📝 **Author:** Amirhossein Heydari - 📧 **Email:** <amirhosseinheydari78@gmail.com> - 📍 **Origin:** [mr-pylin/pytorch-workshop](https://github.com/mr-pylin/pytorch-workshop)

---


**Table of contents**<a id='toc0_'></a>    
- [Dependencies](#toc1_)    
- [Dataset Normalization](#toc2_)    
  - [Min-Max](#toc2_1_)    
  - [Z-score](#toc2_2_)    
- [Network Normalization](#toc3_)    
  - [Batch Normalization](#toc3_1_)    
  - [Layer Normalization](#toc3_2_)    
  - [Instance Normalization](#toc3_3_)    
  - [Group Normalization](#toc3_4_)    

<!-- vscode-jupyter-toc-config
	numbering=false
	anchor=true
	flat=false
	minLevel=1
	maxLevel=6
	/vscode-jupyter-toc-config -->
<!-- THIS CELL WILL BE REPLACED ON TOC UPDATE. DO NOT WRITE YOUR TEXT IN THIS CELL -->

# <a id='toc1_'></a>[Dependencies](#toc0_)


In [None]:
import torch
from torch.utils.data import DataLoader
from torchvision.datasets import CIFAR10
from torchvision.transforms import v2

# <a id='toc2_'></a>[Dataset Normalization](#toc0_)

- Min-Max normalization
- Z-score normalization


In [None]:
trainset = CIFAR10("../../datasets", train=True, transform=None, download=False)

# log
print(f"trainset.data.shape : {trainset.data.shape}")
print(f"trainset.data.dtype : {trainset.data.dtype}")
print(f"type(trainset.data) : {type(trainset.data)}")

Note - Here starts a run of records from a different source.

/-! ## The shared operations -/

theorem loadBE_ending (b : Buf) (off : Half) (n : Nat) (s : State) : Ending [.res] s (loadBE b off n s) := by
  obtain ⟨-, h⟩ | ⟨-, h⟩ := loadBE_cases b off n s <;> rw [h]
  · exact .ret {}
  · exact .raise rfl

theorem withBuf_frame (b : Buf) (off : Half) (m : Memory) (s : State) :
    Frame (written (.bfSetb b off)) s (s.withBuf b m) := by
  cases b <;> exact {}

theorem storeBE_ending (b : Buf) (off : Half) (n v : Nat) (s : State) :
    Ending (written (.bfSetb b off)) s (storeBE b off n v s) := by
  obtain ⟨-, m, -, h⟩ | ⟨-, h⟩ := storeBE_cases b off n v s <;> rw [h]
  · exact .done (withBuf_frame b off m s)
  · exact .raise rfl

theorem macClassify_ending (f : Fcf) (s : State) : Ending (written .macParse) s (macClassify f s) := by
  obtain ⟨e, he, h⟩ | ⟨-, h⟩ := macClassify_cases f s <;> rw [h]
  · exact .raise (macError_fatal he)
  · exact .done {}

theorem dispatch_ending (opt : List Byte → Option Half) (nh : Byte) (s : State) :
    Ending (written .chParse) s (dispatch opt nh s) := by
  obtain ⟨e, he, h⟩ | ⟨l, c, w, -, h⟩ := dispatch_cases opt nh s <;> rw [h]
  · exact .raiseAny (parseChain_fatal e he) (by simp [written])
  · exact .report w {}

/-- The commit of the UDP NHC unit, which leaves `ATTR` (log 10). -/
theorem hcCommit_none_ending (c : Bool) (p : BitVec 2) (hd : Hdr) (body : List Byte) (s : State) :
    Ending (written (.wireNhcUdp c p)) s (hcCommit hd body none s) := by
  obtain ⟨-, h⟩ | ⟨-, h⟩ := hcCommit_cases hd body none s <;> rw [h]
  · exact .raiseAny rfl (by simp [written])
  · exact .next {} rfl

theorem hcCommit_some_ending (off : Half) (hd : Hdr) (body : List Byte) (b0 : Byte) (s : State) :
    Ending (written (.hcDecomp off)) s (hcCommit hd body (some b0) s) := by
  obtain ⟨-, h⟩ | ⟨-, h⟩ := hcCommit_cases hd body (some b0) s <;> rw [h]
  · exact .raiseAny rfl (by simp [written])
  · exact .next {} rfl

theorem decompress_ending (off' : Half) (h : Iphc) (off : Nat) (s : State) :
    Ending (written (.hcDecomp off')) s (decompress h off s) := by
  obtain ⟨e, he, heq⟩ | ⟨hd, p, e, -, he, heq⟩ | ⟨hd, p, body, -, -, heq⟩ := decompress_cases h off s <;> rw [heq]
  · exact .raiseAny (takeHeader_fatal e he) (by simp [written])
  · exact .raiseAny (takeBody_fatal e he) (by simp [written])
  · exact hcCommit_some_ending _ _ _ _ _

/-! ## The commands with branches of their own -/

theorem execBfNew_ending (b : Buf) (s : State) : Ending (written (.bfNew b)) s (execBfNew b s) := by
  cases b <;> exact .done {}

theorem execBfSetbytes_ending (b : Buf) (n : Half) (s : State) :
    Ending (written (.bfSetbytes b n)) s (execBfSetbytes b n s) := by
  unfold execBfSetbytes
  split
  · exact .refused _
  · exact .ite (.raise rfl) (.done (by cases b <;> exact {}))

theorem execAtSet_ending (id : Fin 8) (s : State) : Ending (written (.atSet id)) s (execAtSet id s) := by
  unfold execAtSet
  split
  · exact .raise rfl
  · exact .done {}

theorem execAtGet_ending (id : Fin 8) (s : State) : Ending (written (.atGet id)) s (execAtGet id s) := by
  unfold execAtGet
  split
  · exact .raise rfl
  · exact .ite (.ret {}) (.raise rfl)

theorem execCkRun_ending (b : Buf) (off : Half) (s : State) : Ending (written (.ckRun b off)) s (execCkRun b off s) :=
  .ite (.raise rfl) (.ret {})

theorem execIpParse_ending (s : State) : Ending (written .ipParse) s (execIpParse s) :=
  .ite (.raise rfl) (.ite (.raise rfl) (.report _ {}))

theorem execIpSerialize_ending (s : State) : Ending (written .ipSerialize) s (execIpSerialize s) :=
  .ite (.raiseAny rfl (by simp [written])) (.done {})

theorem execIpWr_ending (reg : IpReg) (s : State) : Ending (written (.ipWr reg)) s (execIpWr reg s) := by
  cases reg with
  | cur => exact .done { hdr := .inr rfl }
  | _ => exact .done { cur := .inr rfl }

theorem execChPush_ending (k : Kind) (s : State) : Ending (written (.chPush k)) s (execChPush k s) := by
  unfold execChPush
  split
  · exact .raise (pushError_fatal ‹_›)
  · exact .done {}

theorem execChRd_ending (fld : NodeField) (idx : Half) (s : State) :
    Ending (written (.chRd fld idx)) s (execChRd fld idx s) := by
  unfold execChRd
  split
  · exact .raise rfl
  · exact .ret {}

theorem execChRdp_ending (idx : Half) (s : State) : Ending (written (.chRdp idx)) s (execChRdp idx s) := by
  unfold execChRdp
  split
  · exact .raise rfl
  split
  · exact .raise rfl
  · exact .ret {}

theorem execNdWr_ending (fld : NodeField) (s : State) : Ending (written (.ndWr fld)) s (execNdWr fld s) :=
  .ite (.done {}) (.raise rfl)

theorem execNdPayload_ending (n : Half) (s : State) : Ending (written (.ndPayload n)) s (execNdPayload n s) := by
  unfold execNdPayload
  split
  · exact .refused _
  · exact .ite (.raise rfl) (.done {})

theorem execHcSetctx_ending (v : Bool) (id : Byte) (s : State) :
    Ending (written (.hcSetctx v id)) s (execHcSetctx v id s) := by
  unfold execHcSetctx
  split
  · exact .raise rfl
  · exact .done {}

theorem execHcRdctx_ending (w : CtxWord) (id : Byte) (s : State) :
    Ending (written (.hcRdctx w id)) s (execHcRdctx w id s) := by
  unfold execHcRdctx
  split
  · exact .raise rfl
  · exact .ret {}

theorem execHcDecomp_ending (off : Half) (s : State) : Ending (written (.hcDecomp off)) s (execHcDecomp off s) := by
  unfold execHcDecomp
  split
  · exact .raiseAny (take_fatal _ ‹_›) (by simp [written])
  split
  · exact .raiseAny rfl (by simp [written])
  · exact decompress_ending _ _ _ _

theorem execHcComp_ending (u : Bool) (s : State) : Ending (written (.hcComp u)) s (execHcComp u s) :=
  .ite (.raise rfl) (.ite (.raise rfl) (.ite (.raise rfl) (.done {})))

theorem execWireIphc_ending (h : Iphc) (s : State) : Ending (written (.wireIphc h)) s (execWireIphc h s) := by
  unfold execWireIphc
  split
  · exact .raiseAny (take_fatal _ ‹_›) (by simp [written])
  · exact decompress_ending 0 _ _ _

theorem execWireNhcUdp_ending (c : Bool) (p : BitVec 2) (s : State) :
    Ending (written (.wireNhcUdp c p)) s (execWireNhcUdp c p s) := by
  unfold execWireNhcUdp
  split
  · exact .raiseAny (take_fatal _ ‹_›) (by simp [written])
  split
  · exact .raiseAny (udpBody_fatal _ ‹_›) (by simp [written])
  · exact hcCommit_none_ending _ _ _ _ _

/-! ## Every instruction -/

theorem exec_ending (i : Instr) (s : State) : Ending (written i) s (exec i s) := by
  cases i with
  | bfNew b => exact execBfNew_ending b s
  | bfSetbytes b n => exact execBfSetbytes_ending b n s
  | bfGetb | bfGeth | bfGetw => exact loadBE_ending _ _ _ _
  | bfSetb b off | bfSeth b off | bfSetw b off =>
    cases b
    · exact storeBE_ending .fb off _ _ s
    · exact storeBE_ending .pb off _ _ s
  | atSet id => exact execAtSet_ending id s
  | atGet id => exact execAtGet_ending id s
  | macParse | wireMacFcf => exact macClassify_ending _ _
  | bfLen | macRd | ckPseudo | ckFinal | ipRd | ipIsll | ipIsmc | chLen => exact .ret {}
  | macWr | ckLoad | ipNew | chClear | sysReset | sysCfg => exact .done {}
  | ckRun b off => exact execCkRun_ending b off s
  | ipParse => exact execIpParse_ending s
  | ipSerialize => exact execIpSerialize_ending s
  | ipWr reg => exact execIpWr_ending reg s
  | chParse | wireNhHbh | wireNhTcp | wireNhUdp | wireNhIcmpv6 | wireTcpoptMss => exact dispatch_ending _ _ _
  | chPush k => exact execChPush_ending k s
  | chRd fld idx => exact execChRd_ending fld idx s
  | chRdp idx => exact execChRdp_ending idx s
  | ndWr fld => exact execNdWr_ending fld s
  | ndPayload n => exact execNdPayload_ending n s
  | hcSetctx v id => exact execHcSetctx_ending v id s
  | hcRdctx w id => exact execHcRdctx_ending w id s
  | hcDecomp off => exact execHcDecomp_ending off s
  | hcComp u => exact execHcComp_ending u s
  | wireIphc h => exact execWireIphc_ending h s
  | wireNhcUdp c p => exact execWireNhcUdp_ending c p s

theorem exec_ends {i : Instr} {s s' : State} (h : exec i s = .next s') : Ending (written i) s (.next s') :=
  h ▸ exec_ending i s

/-- Settles O12: every ending leaves the word of a fatal error or of at most one report. -/
theorem statusDescribesOneOutcome : Obligations.StatusDescribesOneOutcome :=
  fun _ _ _ h => (exec_ends h).statusOk

/-- Settles O15: every ending frames the components the instruction does not write. -/
theorem componentsChangeOnlyByTheirWriters : Obligations.ComponentsChangeOnlyByTheirWriters := by
  intro i s s' h
  have hend := exec_ends h
  have hf := hend.frame
  refine ⟨fun c hc => hf.agree hc, fun hc a => ?_, fun hc a => ?_, hend.res_of_error, hf.par, hf.tx, hf.program⟩
  · rw [hf.fb.resolve_left hc]
  · rw [hf.pb.resolve_left hc]

end Sys2Proof.Machine
end

section
/-! SUPPORT. Chains that meet the invariant (10_state.md R27, R28): what the parser builds, what `CH.PUSH` appends, what
serialization links and recomputes. -/

namespace Sys2Proof.Machine

/-- The invariant's part about a chain: at most `room` nodes, every one but the last HBH, every one well-formed. -/
structure ChainOk (p : Config.Params) (room : Nat) (l : List Node) : Prop where
  length_le : l.length ≤ room
  shape : chainShape l = true
  nodes : ∀ n ∈ l, nodeOk p n

section
variable {p : Config.Params} {room : Nat} {l : List Node} {n : Node}

theorem chainShape_iff : chainShape l = true ↔ ∀ k ∈ (l.map Node.kind).dropLast, k = .hbh := by
  induction l using chainShape.induct with
  | case1 | case2 => simp [chainShape]
  | case3 n m ns ih => simpa [chainShape] using fun _ => ih

theorem ChainOk.nil : ChainOk p room [] := ⟨Nat.zero_le _, rfl, nofun⟩

theorem ChainOk.singleton (h : nodeOk p n) : ChainOk p (room + 1) [n] :=
  ⟨by simp, rfl, by simpa using h⟩

theorem ChainOk.cons_hbh (h : ChainOk p room l) (hn : nodeOk p n) (hk : n.kind = .hbh) :
    ChainOk p (room + 1) (n :: l) where
  length_le := Nat.succ_le_succ h.length_le
  shape := by
    cases l with
    | nil => rfl
    | cons m ns => simp [chainShape, hk, h.shape]
  nodes := by simpa using ⟨hn, h.nodes⟩

/-- Length and shape of a chain depend on the kinds of its nodes only. -/
theorem ChainOk.of_kinds {l' : List Node} (h : ChainOk p room l) (hk : l'.map Node.kind = l.map Node.kind)
    (hn : ∀ n ∈ l', nodeOk p n) : ChainOk p room l' where
  length_le := by
    have hl := congrArg List.length hk
    simp only [List.length_map] at hl
    exact hl ▸ h.length_le
  shape := by rw [chainShape_iff, hk]; exact chainShape_iff.mp h.shape
  nodes := hn

/-! ## Nodes -/

/-- Bytes taken from between the header and the end of a packet fit a node (00_scope.md R7: `NP_CAP = PB_CAP - 40`). -/
theorem slice_length_le_npCap {c fin m : Nat} (bs : List Byte) (i : Nat) (hc : 40 ≤ c) (hfin : fin ≤ p.pbCap)
    (hm : m ≤ fin - c) : (slice bs i m).length ≤ p.npCap := by
  rw [slice_length, Config.Params.npCap, Config.ipHdr]
  omega

/-- Serialization and linking change the fields, `CKOK` and the offset of a node. -/
theorem nodeOk_update {f : NodeFields} {ckok : Bool} {off : Half} (hn : nodeOk p n) (hf : f = f.only n.kind)
    (hck : hasField n.kind .ckok = false → ckok = false) :
    nodeOk p { n with f := f, ckok := ckok, offset := off } := by
  obtain ⟨hp, -, -, hu⟩ := hn
  exact ⟨hp, hf, hck, hu⟩

/-- A node of a kind with a checksum is free in `CKOK` and in the length of its payload. -/
theorem nodeOk_transport (hk : hasField n.kind .ckok = true) (hf : n.f = n.f.only n.kind)
    (hp : n.payload.length ≤ p.npCap) : nodeOk p n :=
  ⟨hp, hf, by simp [hk], fun hh => by simp [hh, hasField] at hk⟩

theorem NodeFields.only_only (k : Kind) (f : NodeFields) : (f.only k).only k = f.only k := by
  cases k <;> rfl

/-! ## The parsers -/

section
variable {x : ParseCtx} {opt : List Byte → Option Half} {c fin c' : Nat} {nh nh' : Byte} {w : Option Report}

theorem parseHbh_ok (hc : 40 ≤ c) (hfin : fin ≤ p.pbCap) (hpb : fin ≤ x.pb.length)
    (h : parseHbh x c fin = .ok (n, c', nh')) : nodeOk p n ∧ n.kind = .hbh ∧ c ≤ c' := by
  simp only [parseHbh] at h
  split_ifs at h with hhead htot
  obtain ⟨rfl, rfl, -⟩ : _ ∧ _ ∧ _ := by simpa using h
  have hlen : (slice x.pb (c + 2) (8 * ((byteAt x.pb (c + 1)).toNat + 1) - 2)).length
      = 8 * ((byteAt x.pb (c + 1)).toNat + 1) - 2 := by
    rw [slice_length]; omega
  have hb : (byteAt x.pb (c + 1)).toNat < 256 := BitVec.isLt _
  refine ⟨⟨slice_length_le_npCap _ _ hc hfin (by omega), rfl, fun _ => rfl, fun _ => ?_⟩, rfl, by omega⟩
  simp only [hlen]
  omega

theorem parseTcp_ok (hc : 40 ≤ c) (hfin : fin ≤ p.pbCap) (h : parseTcp x opt c fin = .ok (n, c', w)) :
    nodeOk p n := by
  simp only [parseTcp] at h
  split_ifs at h <;> obtain ⟨rfl, -, -⟩ : _ ∧ _ ∧ _ := by simpa using h
  all_goals exact nodeOk_transport rfl rfl (slice_length_le_npCap _ _ hc hfin (by omega))

theorem parseUdp_ok (hc : 40 ≤ c) (hfin : fin ≤ p.pbCap) (h : parseUdp x c fin = .ok (n, c', w)) :
    nodeOk p n := by
  simp only [parseUdp] at h
  split_ifs at h
  obtain ⟨rfl, -, -⟩ : _ ∧ _ ∧ _ := by simpa using h
  exact nodeOk_transport rfl rfl (slice_length_le_npCap _ _ hc hfin (by omega))

theorem parseIcmp_ok (hc : 40 ≤ c) (hfin : fin ≤ p.pbCap) (h : parseIcmp x c fin = .ok (n, c', w)) :
    nodeOk p n := by
  simp only [parseIcmp] at h
  split_ifs at h <;> obtain ⟨rfl, -, -⟩ : _ ∧ _ ∧ _ := by simpa using h
  all_goals exact nodeOk_transport rfl rfl (slice_length_le_npCap _ _ hc hfin (by omega))

theorem rawRest_ok (hc : 40 ≤ c) (hfin : fin ≤ p.pbCap) : ChainOk p (room + 1) (rawRest x c fin).1 :=
  .singleton ⟨slice_length_le_npCap _ _ hc hfin le_rfl, rfl, fun _ => rfl, nofun⟩

theorem terminal_eq_ok {r : Except Err (Node × Nat × Option Report)} (h : terminal r = .ok (l, c', w)) :
    ∃ n, r = .ok (n, c', w) ∧ l = [n] := by
  obtain ⟨e, -, ht⟩ | ⟨n, c, w, hr, ht⟩ := terminal_cases r <;> rw [ht] at h <;> cases h
  exact ⟨n, hr, rfl⟩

## <a id='toc2_1_'></a>[Min-Max](#toc0_)

- there is no any built-in feature for this type of normalization in pytorch


In [None]:
min_value = trainset.data.min(axis=(0, 1, 2))
max_value = trainset.data.max(axis=(0, 1, 2))

# log
print(f"Minimum values per channel : {min_value}")
print(f"Maximum values per channel : {max_value}")

In [None]:
# normalize to the range: (0, 1)
minmax_trainset_1 = (trainset.data - min_value) / (max_value - min_value)

# normalize to the range: (-1, 1)
minmax_trainset_2 = minmax_trainset_1 * 2 - 1

# log
print(f"Minimum values for minmax_trainset_1 : {minmax_trainset_1.min(axis=(0, 1, 2))}")
print(f"Maximum values for minmax_trainset_1 : {minmax_trainset_1.max(axis=(0, 1, 2))}")
print("-" * 50)
print(f"Minimum values for minmax_trainset_2 : {minmax_trainset_2.min(axis=(0, 1, 2))}")
print(f"Maximum values for minmax_trainset_2 : {minmax_trainset_2.max(axis=(0, 1, 2))}")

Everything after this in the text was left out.